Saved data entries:
BEGIN

-- ==== Sys2Proof/Certificates/Slice0/Obligations.lean ====
section
/-! DEFINITION. The statements for the provers. Each docstring names the rule of spec/ it formalises. A state is any state, also
one that no run reaches, unless a hypothesis says otherwise. -/

open Sys2Proof Sys2Proof.Machine

/-! ### Encoding -/

/-- R86 to R91 (SPEC-ENC, the spec's own choice D1; log 1): decoding the encoding of a well-formed instruction gives it
back. -/
def Obligations.DecodeOfEncode : Prop :=
  ∀ i : Instr, i.wellFormed = true → decode (encode i) = .ok i

/-- R86, R94 (D1; log 1): a word that decodes to an instruction is the encoding of it, and the instruction is well-formed, so
no bit of the word is dropped. So SPEC-ENC is an ENCODING as R10, R85 and D1 ask for one: injective on terms, with the
address of JMP and CALL in bits 11..0. -/
def Obligations.EncodeOfDecode : Prop :=
  (∀ (w : Word) (i : Instr), decode w = .ok i → i.wellFormed = true ∧ encode i = w) ∧ LegalEncoding specEncoding

/-- R92 (D1, D2; log 1): the words that are no instruction are 0007H..00FFH, 2C00H..2FFFH and 3700H..3FFFH. -/
def Obligations.ReservedWordsExactly : Prop :=
  ∀ w : Word, (∃ r, decode w = .error r) ↔
    (0x0007 ≤ w.toNat ∧ w.toNat ≤ 0x00FF) ∨ (0x2C00 ≤ w.toNat ∧ w.toNat ≤ 0x2FFF) ∨
      (0x3700 ≤ w.toNat ∧ w.toNat ≤ 0x3FFF)

/-- Words written out from the encodings of R87 to R91 decode to the instructions they stand for, one or two of each
family. -/
def Obligations.WrittenWordsDecode : Prop :=
  decode 0b000_0000_0000_0000#15 = .ok .nop ∧
  decode 0b000_0000_0000_0110#15 = .ok .reti ∧
  decode 0b000_0001_0110_0000#15 = .ok (.addAM 0x60) ∧
  decode 0b000_1100_0110_0001#15 = .ok (.xorAM 0x61) ∧
  decode 0b001_1101_0110_0000#15 = .ok (.rlcM 0x60) ∧
  decode 0b001_1111_0110_0001#15 = .ok (.movMA 0x61) ∧
  decode 0b010_0110_0110_0000#15 = .ok (.tabrdcM 0x60) ∧
  decode 0b011_0101_1000_0000#15 = .ok (.movAX 0x80) ∧
  decode 0b100_0011_0110_0000#15 = .ok (.clrMI 0x60#8 3) ∧
  decode 0b101_1011_0001_0010#15 = .ok (.snzMI 0x12 3) ∧
  decode 0b110_0000_0001_0000#15 = .ok (.jmp 0x010) ∧
  decode 0b111_0001_0000_0000#15 = .ok (.call 0x100)

/-! ### The step -/

/-- R68, R201: outside HALT, with no reset, no power cycle and no interrupt to acknowledge, a step runs the instruction that
the word at the program counter decodes to, on the state with this step's input taken, and then lets its time pass
(`State.finish`); with no input to come, that state is the state itself. The same of every other encoding (R10; the step
takes SPEC-ENC: log 1), under which a word without an instruction is refused (R92). -/
def Obligations.StepRunsDecodedInstruction : Prop :=
  (∀ (s : State) (i : Instr), s.badOption = false → s.input.power = false → s.input.res = false → s.halted = false →
    s.acknowledged = none → decode (s.progRead s.pc) = .ok i →
      i.wellFormed = true ∧
      (step s = match exec i s.inputTaken with
        | .next t => t.finish s.input s.inputTaken
        | .fault f => .fault f
        | .refused r => .refused r) ∧
      (s.inputs = [] → s.inputTaken = s ∧ s.input = Input.quiet)) ∧
  ∀ (e : Encoding) (s : State), s.badOption = false → s.input.power = false → s.input.res = false → s.halted = false →
    s.acknowledged = none →
      (∀ i, e (s.progRead s.pc) = some i → s.cycle e = match exec i s.inputTaken with
        | .next t => t.finish s.input s.inputTaken
        | .fault f => .fault f
        | .refused r => .refused r) ∧
      (e (s.progRead s.pc) = none → s.cycle e = .refused .reservedInstruction)
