-- ==== Sys2Proof/Tests/Slice0.lean ====
section
/-! SUPPORT. Tests. Expected words come from spec/opcode_table.json and 30_encoding.md, expected results from the vectors V1
to V171 of spec/95_test_vectors.md (named in each comment) or, where no vector is named, from the rule by hand; and for
every obligation with hypotheses a concrete input that meets them. -/

namespace Sys2Proof.Tests

open Sys2Proof Sys2Proof.Machine

/-! ### Well-formed instructions -/

/-- The one check, for each instruction that has a bit number: 8 is no bit number, 7 and 0 are. -/
theorem test_bit_number_8_is_ill_formed :
    (Instr.clrMI 0x60#8 8).wellFormed = false ∧ (Instr.setMI 0x60#8 8).wellFormed = false ∧
    (Instr.szMI 0x60#8 8).wellFormed = false ∧ (Instr.snzMI 0x60#8 8).wellFormed = false ∧
    (Instr.clrMI 0x60#8 7).wellFormed = true ∧ (Instr.snzMI 0x60#8 0).wellFormed = true := by decide

/-! ### Decoding: one written word of every constructor, with m = 61H, x = C6H, i = 6, addr = ABCH -/

theorem test_decode_arithmetic :
    decode 0b000_0001_0110_0001#15 = .ok (.addAM 0x61#8) ∧
    decode 0b000_0010_0110_0001#15 = .ok (.addmAM 0x61#8) ∧
    decode 0b011_0000_1100_0110#15 = .ok (.addAX 0xC6#8) ∧
    decode 0b000_0011_0110_0001#15 = .ok (.adcAM 0x61#8) ∧
    decode 0b000_0100_0110_0001#15 = .ok (.adcmAM 0x61#8) ∧
    decode 0b011_0001_1100_0110#15 = .ok (.subAX 0xC6#8) ∧
    decode 0b000_0101_0110_0001#15 = .ok (.subAM 0x61#8) ∧
    decode 0b000_0110_0110_0001#15 = .ok (.submAM 0x61#8) ∧
    decode 0b000_0111_0110_0001#15 = .ok (.sbcAM 0x61#8) ∧
    decode 0b000_1000_0110_0001#15 = .ok (.sbcmAM 0x61#8) ∧
    decode 0b000_1001_0110_0001#15 = .ok (.daaM 0x61#8) := by and_intros <;> rfl

theorem test_decode_logic :
    decode 0b000_1010_0110_0001#15 = .ok (.andAM 0x61#8) ∧
    decode 0b000_1011_0110_0001#15 = .ok (.orAM 0x61#8) ∧
    decode 0b000_1100_0110_0001#15 = .ok (.xorAM 0x61#8) ∧
    decode 0b000_1101_0110_0001#15 = .ok (.andmAM 0x61#8) ∧
    decode 0b000_1110_0110_0001#15 = .ok (.ormAM 0x61#8) ∧
    decode 0b000_1111_0110_0001#15 = .ok (.xormAM 0x61#8) ∧
    decode 0b011_0010_1100_0110#15 = .ok (.andAX 0xC6#8) ∧
    decode 0b011_0011_1100_0110#15 = .ok (.orAX 0xC6#8) ∧
    decode 0b011_0100_1100_0110#15 = .ok (.xorAX 0xC6#8) ∧
    decode 0b001_0000_0110_0001#15 = .ok (.cplM 0x61#8) ∧
    decode 0b001_0001_0110_0001#15 = .ok (.cplaM 0x61#8) := by and_intros <;> rfl

theorem test_decode_increment_rotate :
    decode 0b001_0010_0110_0001#15 = .ok (.incaM 0x61#8) ∧
    decode 0b001_0011_0110_0001#15 = .ok (.incM 0x61#8) ∧
    decode 0b001_0100_0110_0001#15 = .ok (.decaM 0x61#8) ∧
    decode 0b001_0101_0110_0001#15 = .ok (.decM 0x61#8) ∧
    decode 0b001_0110_0110_0001#15 = .ok (.rraM 0x61#8) ∧
    decode 0b001_0111_0110_0001#15 = .ok (.rrM 0x61#8) ∧
    decode 0b001_1000_0110_0001#15 = .ok (.rrcaM 0x61#8) ∧
    decode 0b001_1001_0110_0001#15 = .ok (.rrcM 0x61#8) ∧
    decode 0b001_1010_0110_0001#15 = .ok (.rlaM 0x61#8) ∧
    decode 0b001_1011_0110_0001#15 = .ok (.rlM 0x61#8) ∧
    decode 0b001_1100_0110_0001#15 = .ok (.rlcaM 0x61#8) ∧
    decode 0b001_1101_0110_0001#15 = .ok (.rlcM 0x61#8) := by and_intros <;> rfl

theorem test_decode_move_bit :
    decode 0b001_1110_0110_0001#15 = .ok (.movAM 0x61#8) ∧
    decode 0b001_1111_0110_0001#15 = .ok (.movMA 0x61#8) ∧
    decode 0b011_0101_1100_0110#15 = .ok (.movAX 0xC6#8) ∧
    decode 0b100_0110_0110_0001#15 = .ok (.clrMI 0x61#8 6) ∧
    decode 0b100_1110_0110_0001#15 = .ok (.setMI 0x61#8 6) := by and_intros <;> rfl

theorem test_decode_branch :
    decode 0b110_1010_1011_1100#15 = .ok (.jmp 0xABC#12) ∧
    decode 0b010_0000_0110_0001#15 = .ok (.szM 0x61#8) ∧
    decode 0b010_0001_0110_0001#15 = .ok (.szaM 0x61#8) ∧
    decode 0b101_0110_0110_0001#15 = .ok (.szMI 0x61#8 6) ∧
    decode 0b101_1110_0110_0001#15 = .ok (.snzMI 0x61#8 6) ∧
    decode 0b010_0010_0110_0001#15 = .ok (.sizM 0x61#8) ∧
    decode 0b010_0011_0110_0001#15 = .ok (.sdzM 0x61#8) ∧
    decode 0b010_0100_0110_0001#15 = .ok (.sizaM 0x61#8) ∧
    decode 0b010_0101_0110_0001#15 = .ok (.sdzaM 0x61#8) ∧
    decode 0b111_1010_1011_1100#15 = .ok (.call 0xABC#12) ∧
    decode 0b000_0000_0000_0101#15 = .ok .ret ∧
    decode 0b011_0110_1100_0110#15 = .ok (.retAX 0xC6#8) ∧
    decode 0b000_0000_0000_0110#15 = .ok .reti := by and_intros <;> rfl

END

§ **The problem**
As listed above, the lines from the line with "decode 0b000_1111_0110_0001#15 = .ok" to the line with "decode 0b010_0000_0110_0001#15 = .ok" are to be echoed exactly, with both ends included and nothing added.

§ **Answer section**
    decode 0b000_1111_0110_0001#15 = .ok (.xormAM 0x61#8) ∧
    decode 0b011_0010_1100_0110#15 = .ok (.andAX 0xC6#8) ∧
    decode 0b011_0011_1100_0110#15 = .ok (.orAX 0xC6#8) ∧
    decode 0b011_0100_1100_0110#15 = .ok (.xorAX 0xC6#8) ∧
    decode 0b001_0000_0110_0001#15 = .ok (.cplM 0x61#8) ∧
    decode 0b001_0001_0110_0001#15 = .ok (.cplaM 0x61#8) := by and_intros <;> rfl

theorem test_decode_increment_rotate :
    decode 0b001_0010_0110_0001#15 = .ok (.incaM 0x61#8) ∧
    decode 0b001_0011_0110_0001#15 = .ok (.incM 0x61#8) ∧
    decode 0b001_0100_0110_0001#15 = .ok (.decaM 0x61#8) ∧
    decode 0b001_0101_0110_0001#15 = .ok (.decM 0x61#8) ∧
    decode 0b001_0110_0110_0001#15 = .ok (.rraM 0x61#8) ∧
    decode 0b001_0111_0110_0001#15 = .ok (.rrM 0x61#8) ∧
    decode 0b001_1000_0110_0001#15 = .ok (.rrcaM 0x61#8) ∧
    decode 0b001_1001_0110_0001#15 = .ok (.rrcM 0x61#8) ∧
    decode 0b001_1010_0110_0001#15 = .ok (.rlaM 0x61#8) ∧
    decode 0b001_1011_0110_0001#15 = .ok (.rlM 0x61#8) ∧
    decode 0b001_1100_0110_0001#15 = .ok (.rlcaM 0x61#8) ∧
    decode 0b001_1101_0110_0001#15 = .ok (.rlcM 0x61#8) := by and_intros <;> rfl

theorem test_decode_move_bit :
    decode 0b001_1110_0110_0001#15 = .ok (.movAM 0x61#8) ∧
    decode 0b001_1111_0110_0001#15 = .ok (.movMA 0x61#8) ∧
    decode 0b011_0101_1100_0110#15 = .ok (.movAX 0xC6#8) ∧
    decode 0b100_0110_0110_0001#15 = .ok (.clrMI 0x61#8 6) ∧
    decode 0b100_1110_0110_0001#15 = .ok (.setMI 0x61#8 6) := by and_intros <;> rfl

theorem test_decode_branch :
    decode 0b110_1010_1011_1100#15 = .ok (.jmp 0xABC#12) ∧
    decode 0b010_0000_0110_0001#15 = .ok (.szM 0x61#8) ∧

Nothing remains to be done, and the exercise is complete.